編集済み: Walter Roberson 2022 年 6 月 15 日

std is sqrt(2). std() involves sqrt(N-1). N=6 so that is division by sqrt(5). In order for that to give sqrt(2) it follows that the numerator must be sqrt(10) and so the sum of exactly 6 squares of values minus mean must be 10.

Can any of the differences from the mean be 4 or more? No that would give a term of 4*4 which exceeds 10.

Can any of the differences be 3? 3*3 = 9 which is less than 10, but that requires that the total sum of squares for the other 5 terms is 1. But you cannot balance a difference of 3 with a single difference of 1 to get the right mean.

Can any of the differences be 2? Yes, make one be -2 and another be +2 and one be -1 and another be +1 and you get a mean balance and sum of squares 2*2 + 2*2 + 1*1 + 1*1 = 10, which works out.

Can exactly one be difference of 2? That contributes 4 to the sum of squares, leaving 6 to be distributed among the remaining 5 values.

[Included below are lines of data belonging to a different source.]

/-- A TXT word that is found lies below NMAX. -/
theorem txt_lt_of_locate {p : Params} {off q : Nat} (h : locate p off = some (.txt q)) : q < p.nmax := by
  unfold locate at h
  split at h
  · obtain ⟨front, back, hmap, -⟩ := List.lookup_eq_some_iff.1 h
    have hmem : (off, Loc.txt q) ∈ registerMap := hmap ▸ by simp
    simp [registerMap] at hmem
  split at h
  · split at h
    · next hq => rwa [← Loc.txt.inj (Option.some.inj h)]
    · cases h
  split at h
  · split at h <;> cases h
  · simp only at h
    split at h <;> cases h

/-- An aligned 32-bit transaction at a row of the register table reaches that register. -/
theorem target_of_mem_registerMap {e : Nat × Loc} (he : e ∈ registerMap) (p : Params) (d : Option Word) :
    target p ⟨BitVec.ofNat 17 e.1, 4, d⟩ = some e.2 := by
  obtain ⟨hlt, haligned, hlookup⟩ := lookup_of_mem_registerMap e he
  have haddr : (BitVec.ofNat 17 e.1).toNat = e.1 := by
    rw [BitVec.toNat_ofNat]; omega
  simp [target, haddr, haligned, locate, hlt, hlookup]

/-- A transaction that reaches a place stands at the place's offset. -/
theorem offset_of_target {p : Params} {a : Access} {l : Loc} (h : target p a = some l) :
    l.offset = a.addr.toNat := by
  unfold target at h
  split at h
  · exact offset_of_locate a.addr.isLt h
  · cases h

/-! ### The command a word decodes to (30_encoding.md R92 to R94) -/

/-- A decoded context number is a CTX field, below 16. -/
theorem context_lt_of_decode {w : Word} {c : Nat} (h : decode w = .ok (.decrypt c)) : c < 16 := by
  unfold decode at h
  split at h
  · cases h
  split at h
  · cases h; exact (ctxField w).isLt
  · repeat' split at h
    all_goals cases h

/-- `0x0000000F` is the only word of CLRERR. -/
theorem decode_eq_clrerr_iff (w : Word) : decode w = .ok .clrerr ↔ w = 0x0000000F := by
  constructor
  · intro h
    have fields : rsvField w = 0 ∧ ctxField w = 0 ∧ opcField w = 0x0F := by
      unfold decode at h
      repeat' split at h
      all_goals simp_all
    obtain ⟨hrsv, hctx, hopc⟩ := fields
    have hrsv : w.toNat / 2 ^ 12 % 2 ^ 20 = 0 := by
      simpa [rsvField, Nat.shiftRight_eq_div_pow] using congrArg BitVec.toNat hrsv
    have hctx : w.toNat / 2 ^ 8 % 2 ^ 4 = 0 := by
      simpa [ctxField, Nat.shiftRight_eq_div_pow] using congrArg BitVec.toNat hctx
    have hopc : w.toNat % 2 ^ 8 = 15 := by
      simpa [opcField] using congrArg BitVec.toNat hopc
    exact BitVec.eq_of_toNat_eq (by change w.toNat = 15; omega)
  · rintro rfl
    decide

/-- The latched fields of a decoded command name that command again (43_system.md R190 step 5, R192). -/
theorem inProgress_latch {w : Word} {i : Instr} (h : decode w = .ok i) (hne : i ≠ .clrerr) (s : State) :
    inProgress (latch i s) = some i := by
  cases i with
  | kderive => exact inProgress_kderive _ Laws.EncodingFields.kderive.2.1
  | encblk => exact inProgress_encblk _ Laws.EncodingFields.encblk.2.1
  | decblk => exact inProgress_decblk _ Laws.EncodingFields.decblk.2.1
  | make => exact inProgress_make _ Laws.EncodingFields.make.2.1
  | decrypt c =>
    obtain ⟨-, hopc, hctx⟩ := Laws.EncodingFields.decrypt c
    rw [inProgress_decrypt _ hopc, latch_ctxl, hctx, BitVec.toNat_ofNat,
      Nat.mod_eq_of_lt (context_lt_of_decode h)]
  | clrerr => exact absurd rfl hne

But under hypothesis none are 2 (squared) and so you have a pigeon-hole problem of distribution of 6 in 5 values that are 0 or 1, and that cannot fit.

Can all the differences be 0 or 1? No, sum of squares for 6 values like that cannot reach 10.

So we conclude that Sam's arrangement (possibly permuted) is the only solution.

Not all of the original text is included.